To simplify to an extreme, it could be said that spiritual temperaments come in three basic types: experimenters, lovers of knowledge, and lovers of the sacred. We need all three, but only the last two are totally legitimate.
Experimentation implies an openness to submit your questions to practical tests. Up to a point, this is a good thing. But a danger, often discussed as far back as Patanjali’s Yoga Sutras, creeps in quite early: such experimenters can get too caught up in having altered experiences and in acquiring certain great powers (or siddhis). Experimenters, when guided purely by an interest in performing experiments and not the higher aim of knowledge or love, too readily succumb to what Trungpa Rinpoche called “spiritual materialism.”
In contrast with experimenters, lovers of knowledge are guided, from beginning to end, by Absolute Knowledge. Accordingly, the path is laid out by inquiry, an inquiry into who or what they really are. Experiments will be undertaken as needed but solely with a view to realizing the essential understanding of their very being. It is the longing for knowledge that lights the way.

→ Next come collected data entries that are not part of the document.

-- ==== Sys2Proof/Machine/Vex.lean ====
section
/-! DEFINITION. The VEX forms (spec/42_vsubpd_vex.md R180 to R183). -/

namespace Sys2Proof.Machine

open Sys2Proof

/-- The result lanes of an unmasked form; `commit` zeroes the bits above them (R180, R181 step 5). -/
def plainLanes (s : State) (lanes : Nat) (a b : Nat → Quad) : List Quad :=
  (List.range lanes).map (laneResult s a b (mxRC s.mxcsr))

/-- The procedure of R180 and R181 for `lanes` lanes: `d` the destination, `s1` the first source. -/
def vexSub (lanes : Nat) (pre : List Prefix) (d s1 : BitVec 5) (x b : Bool) (len : Nat)
    (rm : RmOperand) (s : State) : Except Stop State := do
  enableCheck .vex s
  let src ← vexSource s pre x b lanes len rm
  let mx ← packedSub s lanes (regLanes s s1) src (fun _ => true) (mxRC s.mxcsr) false
  return commit s d (plainLanes s lanes (regLanes s s1) src) mx len

/-- VSUBPD xmm1, xmm2, xmm3/m128, two-byte VEX prefix (R180). -/
def execVsubpdVex2x128 (pre : List Prefix) (p : Vex2) (reg : BitVec 3) (rm : RmOperand) (s : State) :
    Host.Outcome State Fault Refusal :=
  outcome (vexSub 2 pre (num5 false p.r reg) (vvvvNum false p.vvvv) false false
    (Instr.vsubpdVex2x128 pre p reg rm).length rm s)

/-- VSUBPD xmm1, xmm2, xmm3/m128, three-byte VEX prefix (R180). -/
def execVsubpdVex3x128 (pre : List Prefix) (p : Vex3) (reg : BitVec 3) (rm : RmOperand) (s : State) :
    Host.Outcome State Fault Refusal :=
  outcome (vexSub 2 pre (num5 false p.r reg) (vvvvNum false p.vvvv) p.x p.b
    (Instr.vsubpdVex3x128 pre p reg rm).length rm s)

/-- VSUBPD ymm1, ymm2, ymm3/m256, two-byte VEX prefix (R181). -/
def execVsubpdVex2x256 (pre : List Prefix) (p : Vex2) (reg : BitVec 3) (rm : RmOperand) (s : State) :
    Host.Outcome State Fault Refusal :=
  outcome (vexSub 4 pre (num5 false p.r reg) (vvvvNum false p.vvvv) false false
    (Instr.vsubpdVex2x256 pre p reg rm).length rm s)

/-- VSUBPD ymm1, ymm2, ymm3/m256, three-byte VEX prefix (R181). -/
def execVsubpdVex3x256 (pre : List Prefix) (p : Vex3) (reg : BitVec 3) (rm : RmOperand) (s : State) :
    Host.Outcome State Fault Refusal :=
  outcome (vexSub 4 pre (num5 false p.r reg) (vvvvNum false p.vvvv) p.x p.b
    (Instr.vsubpdVex3x256 pre p reg rm).length rm s)

end Sys2Proof.Machine
end

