-- ==== Sys2Proof/Safety.lean ====
section
/-! DEFINITION. What counts as a safe run, and the words in which statements speak of a step: what it
leaves alone, when an operand is readable, when a lane is quiet, the invariant. -/

namespace Sys2Proof

/-- The class whose enable conditions a form has (R36, R216). -/
def Instr.cls : Instr → FormClass
  | .subpd _ _ _ _ => .legacy
  | .vsubpdVex2x128 _ _ _ _ => .vex
  | .vsubpdVex3x128 _ _ _ _ => .vex
  | .vsubpdVex2x256 _ _ _ _ => .vex
  | .vsubpdVex3x256 _ _ _ _ => .vex
  | .vsubpdEvex128 _ _ _ _ _ => .evex 128
  | .vsubpdEvex256 _ _ _ _ _ => .evex 256
  | .vsubpdEvex512 _ _ _ _ _ => .evex 512
  | .vsubpdEvex512er _ _ _ _ _ => .evex 512

/-- The prefixes of an instruction, in order (R92, R94). -/
def Instr.prefixes : Instr → List Prefix
  | .subpd pre _ _ _ => pre
  | .vsubpdVex2x128 pre _ _ _ => pre
  | .vsubpdVex3x128 pre _ _ _ => pre
  | .vsubpdVex2x256 pre _ _ _ => pre
  | .vsubpdVex3x256 pre _ _ _ => pre
  | .vsubpdEvex128 pre _ _ _ _ => pre
  | .vsubpdEvex256 pre _ _ _ _ => pre
  | .vsubpdEvex512 pre _ _ _ _ => pre
  | .vsubpdEvex512er pre _ _ _ _ => pre

/-- The number of the destination register, before the mode counts it (R112). -/
def Instr.dest : Instr → BitVec 5
  | .subpd _ rex reg _ => Machine.num5 false (rex.any Rex.r) reg
  | .vsubpdVex2x128 _ p reg _ => Machine.num5 false p.r reg
  | .vsubpdVex3x128 _ p reg _ => Machine.num5 false p.r reg
  | .vsubpdVex2x256 _ p reg _ => Machine.num5 false p.r reg
  | .vsubpdVex3x256 _ p reg _ => Machine.num5 false p.r reg
  | .vsubpdEvex128 _ e _ reg _ => Machine.num5 e.r2 e.r reg
  | .vsubpdEvex256 _ e _ reg _ => Machine.num5 e.r2 e.r reg
  | .vsubpdEvex512 _ e _ reg _ => Machine.num5 e.r2 e.r reg
  | .vsubpdEvex512er _ e _ reg _ => Machine.num5 e.r2 e.r reg

end Sys2Proof

namespace Sys2Proof.Machine

open Sys2Proof

/-! ### What a step leaves alone -/

/-- Two states agree on everything but vector registers, MXCSR and the pc: opmask and general
registers, segment bases, RFLAGS, CR0, CR2, CR4, XCR0, EFER, mode, CPL, every byte of memory, the access
check and the parameters (R20, R24, R31, R33, R34, R66, R231). -/
structure SameElsewhere (s t : State) : Prop where
  k : t.k = s.k
  x : t.x = s.x
  seg : t.seg = s.seg
  rflags : t.rflags = s.rflags
  cr0 : t.cr0 = s.cr0
  cr2 : t.cr2 = s.cr2
  cr4 : t.cr4 = s.cr4
  xcr0 : t.xcr0 = s.xcr0
  efer : t.efer = s.efer
  mode : t.mode = s.mode
  cpl : t.cpl = s.cpl
  mem : t.mem = s.mem
  bytes : ∀ a, t.mem.read a = s.mem.read a
  access : t.access = s.access
  params : t.params = s.params

/-- `t` is `s` after an instruction of `len` bytes that gave register `d` the lanes `new` and MXCSR the
value `mx`: every lane of `d` that the machine has (those below `MAXVL`), every other register, MXCSR, the
pc, and all else. -/
structure ResultIs (s t : State) (d : BitVec 5) (new : Nat → Quad) (mx : BitVec 32) (len : Nat) :
    Prop where
  lanes : ∀ j, j < 8 → lane (t.readV d) j = if 64 * j < s.params.maxvl then new j else 0
  others : ∀ n, n ≠ d → t.readV n = s.readV n
  mxcsr : t.mxcsr = mx
  pc : t.rip = s.nextPc len
  elsewhere : SameElsewhere s t

/-! ### When a form completes -/

/-- The form is enabled in a mode whose operands are described, and `CR0.TS` = 0 (R36, R216, R217). -/
def Enabled (c : FormClass) (s : State) : Prop :=
  s.usable c = true ∧ s.cr0TS = false ∧ Mode.is8086 s.mode = false

/-- No condition of the lane is unmasked: neither phase of R213 raises because of it. -/
def QuietLane (s : State) (c : Cond) : Prop :=
  (unmasked s.mxcsr (c.pre.union (c.post s.mxcsr))).nonempty = false

/-- No computed lane has an unmasked condition (R213). -/
def QuietLanes (s : State) (n : Nat) (a b : Nat → Quad) (active : Nat → Bool) (rc : Rounding) :
    Prop :=
  ∀ j, j < n → active j = true → QuietLane s (cond (a j) (b j) rc (mxDAZ s.mxcsr))

/-- MXCSR OR-ed with the flags of every computed lane (R156). -/
def flagsAfter (s : State) (n : Nat) (a b : Nat → Quad) (active : Nat → Bool) (rc : Rounding) :
    BitVec 32 :=
  orFlags s.mxcsr (FlagSet.unions (((List.range n).filter active).map fun j =>
    (fsub64 (a j) (b j) rc (mxDAZ s.mxcsr) (mxFTZ s.mxcsr)).2))

/-- The byte is below the top of the space and inside the canonical space or its segment (R60, R219). -/
def Inside (s : State) (sg : Seg) (a : Nat) : Prop :=
  a < spaceTop s.mode ∧ outside s .read sg a = false

/-- The byte can be read: inside, not refused by paging, ordinary memory (R62, R71, R221). -/
def ReadableByte (s : State) (sg : Seg) (a : Nat) : Prop :=
  Inside s sg a ∧ pageDenial s .read sg a = none ∧ isDevice s .read sg a = false

/-- Every byte the operand needs is readable, every byte that `SUPPRESS_SCOPE` has checked is inside, and
alignment checking does not concern the access (R65, R69, R195). -/
def Readable (s : State) (sg : Seg) (la : Quad) (lanes : Nat) (bcst : Bool) (active : Nat → Bool) :
    Prop :=
  (∀ a ∈ neededBytes la.toNat lanes bcst active, ReadableByte s sg a) ∧
  (s.params.suppressScope = .pfOnly → ∀ a ∈ wholeBytes la.toNat lanes bcst, Inside s sg a) ∧
  (neededBytes la.toNat lanes bcst active ≠ [] → bcst = true → s.cr0AM = true → s.rflagsAC = true →
    s.cpl = 3 → la.toNat % 8 = 0)

/-- The lanes of a memory operand at a linear address (R61, R68, R195). -/
def memLanes (s : State) (la : Quad) (bcst : Bool) (j : Nat) : Quad :=
  s.mem.readQuad (if bcst then la.toNat else la.toNat + 8 * j)

/-- The segment and linear address of a memory operand (R63, R109). -/
def operandAddress (s : State) (pre : List Prefix) (x b : Bool) (n len : Nat) (rm : RmOperand) :
    Seg × Quad :=
  let ea := effectiveAddress s pre x b n len rm
  (ea.1, linearAddress s ea.1 ea.2)

/-! ### Results -/

/-- Running `i` completes: register `d` (as the mode numbers it) has the lanes `new`, MXCSR is `mx`, the pc
is past the instruction, and nothing else has changed. -/
def Completes (i : Instr) (s : State) (d : BitVec 5) (new : Nat → Quad) (mx : BitVec 32) : Prop :=
  ∃ t, exec i s = .next t ∧ ResultIs s t (s.vreg d) new mx i.length

/-- No lane is masked off. -/
def allLanes : Nat → Bool := fun _ => true

/-- Lanes below `n` are differences, the rest 0 (R180, R181 step 5). -/
def plainResult (s : State) (n : Nat) (a b : Nat → Quad) (j : Nat) : Quad :=
  if j < n then (fsub64 (a j) (b j) (mxRC s.mxcsr) (mxDAZ s.mxcsr) (mxFTZ s.mxcsr)).1 else 0

/-- Lanes below `n`: computed ones are differences, the others 0 under zeroing-masking and the old lane of
`d` under merging-masking; the rest 0 (R193 step 6, R194). -/
def maskedResult (s : State) (n : Nat) (e : Evex) (d : BitVec 5) (rc : Rounding) (a b : Nat → Quad)
    (j : Nat) : Quad :=
  if j < n then
    if activeLane s e.aaa j then (fsub64 (a j) (b j) rc (mxDAZ s.mxcsr) (mxFTZ s.mxcsr)).1
    else if e.z then 0 else lane (s.readV (s.vreg d)) j
  else 0

/-- The four VEX forms and what their fields are: lanes, prefixes, destination, first source, the bits that
extend index and base, the `r/m` operand (R98, R112). -/
inductive VexForm : Instr → Nat → List Prefix → BitVec 5 → BitVec 5 → Bool → Bool → RmOperand → Prop
  where
  | vex2x128 (pre : List Prefix) (p : Vex2) (reg : BitVec 3) (rm : RmOperand) :
    VexForm (.vsubpdVex2x128 pre p reg rm) 2 pre (num5 false p.r reg) (vvvvNum false p.vvvv) false
      false rm
  | vex3x128 (pre : List Prefix) (p : Vex3) (reg : BitVec 3) (rm : RmOperand) :
    VexForm (.vsubpdVex3x128 pre p reg rm) 2 pre (num5 false p.r reg) (vvvvNum false p.vvvv) p.x
      p.b rm
  | vex2x256 (pre : List Prefix) (p : Vex2) (reg : BitVec 3) (rm : RmOperand) :
    VexForm (.vsubpdVex2x256 pre p reg rm) 4 pre (num5 false p.r reg) (vvvvNum false p.vvvv) false
      false rm
  | vex3x256 (pre : List Prefix) (p : Vex3) (reg : BitVec 3) (rm : RmOperand) :
    VexForm (.vsubpdVex3x256 pre p reg rm) 4 pre (num5 false p.r reg) (vvvvNum false p.vvvv) p.x
      p.b rm

/-- The three EVEX forms without embedded rounding: lanes, prefixes, EVEX fields, broadcast, `ModRM.reg`,
the `r/m` operand (R101 to R103). -/
inductive EvexForm : Instr → Nat → List Prefix → Evex → Bool → BitVec 3 → RmOperand → Prop where
  | evex128 (pre : List Prefix) (e : Evex) (bcst : Bool) (reg : BitVec 3) (rm : RmOperand) :
    EvexForm (.vsubpdEvex128 pre e bcst reg rm) 2 pre e bcst reg rm
  | evex256 (pre : List Prefix) (e : Evex) (bcst : Bool) (reg : BitVec 3) (rm : RmOperand) :
    EvexForm (.vsubpdEvex256 pre e bcst reg rm) 4 pre e bcst reg rm
  | evex512 (pre : List Prefix) (e : Evex) (bcst : Bool) (reg : BitVec 3) (rm : RmOperand) :
    EvexForm (.vsubpdEvex512 pre e bcst reg rm) 8 pre e bcst reg rm

/-! ### Raised floating-point exceptions -/

/-- `PRE`: the pre-computation flags of the computed lanes (R213 phase 1). -/
def preFlags (s : State) (n : Nat) (a b : Nat → Quad) (active : Nat → Bool) (rc : Rounding) :
    FlagSet :=
  FlagSet.unions (((List.range n).filter active).map fun j =>
    (cond (a j) (b j) rc (mxDAZ s.mxcsr)).pre)

/-- `POST`: the post-computation flags of the computed lanes (R213 phase 2). -/
def postFlags (s : State) (n : Nat) (a b : Nat → Quad) (active : Nat → Bool) (rc : Rounding) :
    FlagSet :=
  FlagSet.unions (((List.range n).filter active).map fun j =>
    (cond (a j) (b j) rc (mxDAZ s.mxcsr)).post s.mxcsr)

/-- The flags a raise sets under the two-phase rule (R214). -/
def raisedFlags (s : State) (n : Nat) (a b : Nat → Quad) (active : Nat → Bool) (rc : Rounding) :
    FlagSet :=
  if (unmasked s.mxcsr (preFlags s n a b active rc)).nonempty then preFlags s n a b active rc
  else (preFlags s n a b active rc).union (postFlags s n a b active rc)

/-- The fault of an unmasked floating-point exception that sets these flags: `#XM`, or `#UD` with
`CR4.OSXMMEXCPT` = 0; the flags are all that changes (R215). -/
def simdFault (s : State) (f : FlagSet) : Fault :=
  if s.osxmmexcpt then .simdFloatingPoint { s with mxcsr := orFlags s.mxcsr f }
  else .invalidOpcode { s with mxcsr := orFlags s.mxcsr f }

/-- `i` raises a floating-point exception for these lanes: with the flags of the two-phase rule, or under the
loose reading of `XM_FLAGS` with some flags within `PRE + POST`, one of them that of an unmasked condition (R214,
U8). -/
def RaisesSimd (i : Instr) (s : State) (n : Nat) (a b : Nat → Quad) (active : Nat → Bool) (rc : Rounding) :
    Prop :=
  match s.params.xmFlags with
  | .twoPhase => exec i s = .fault (simdFault s (raisedFlags s n a b active rc))
  | .loose =>
    ∃ f : FlagSet, exec i s = .fault (simdFault s f) ∧ (unmasked s.mxcsr f).nonempty = true ∧
      f.inter ((preFlags s n a b active rc).union (postFlags s n a b active rc)) = f

/-! ### Runs -/

/-- The `n` bytes at the pc can be fetched: inside the space and CS, not refused by paging, ordinary memory
(R79, R225, R71). -/
def Fetchable (s : State) (n : Nat) : Prop :=
  ∀ a ∈ byteRange (fetchAddress s).toNat n,
    a < spaceTop s.mode ∧ outside s .fetch .cs a = false ∧ pageDenial s .fetch .cs a = none ∧
      isDevice s .fetch .cs a = false

/-- A run that met neither a fault nor a refusal. -/
def RunResult.clean : RunResult → Bool
  | .ended _ => true
  | .running _ => true
  | .fault _ => false
  | .refused _ => false

/-- The state a run stops in, where it has one. -/
def RunResult.state? : RunResult → Option State
  | .ended s => some s
  | .running s => some s
  | .fault f => some f.state
  | .refused _ => none

/-- What holds of every state a run can reach: memory in canonical form; no vector register has a bit at or
above `MAXVL`, no opmask register one at or above `KW` (R6, R21, R24, log entry 6); MXCSR bits 31:16 zero
(R26, U3); outside 64-bit mode the pc is 32 bits (R30). -/
structure Inv (s : State) : Prop where
  memory : s.mem.wf = true
  vectors : ∀ n, s.readV n >>> s.params.maxvl = 0
  opmasks : ∀ n : Fin 8, s.k[n] >>> s.params.kw.bits = 0
  mxcsrReserved : s.mxcsr.extractLsb' 16 16 = 0#16
  eip : s.mode ≠ .long64 → s.rip.toNat < 2 ^ 32

end Sys2Proof.Machine
end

Similarly, lovers of the sacred, who are more aesthetically and affectively inclined, set their hearts on God, the God that resides in the very depths of their being. And so, more and more they surrender their sense of separation to wholeness; give up their will to the divine; place all their resistance in the hands of the divine source; relinquish everything and all, becoming at once “impoverished” and “spiritually rich.”
There is a twist, and Ramana Maharshi is not the only one to voice it: to know is to surrender, to surrender to know. For this reason, those disposed to knowledge will also need to dive deep into areas–like the intricacies of the body, the intensity of stuck emotions, and the vagaries of sexuality–that could otherwise seem foreign. And heart-centric ones will need to sharpen their intellectual understanding while also finding out what the “I” that is inclined to love truly is. Both legitimate spiritual temperaments, then, will have, in the end, to converge on unity: the unity of higher reason and the heart, of deep inquiry and utter intimacy, of clarity and sweetness, of Truth and God.
The philosopher must be none other than the poet, both being blessed by the highest–and only–love.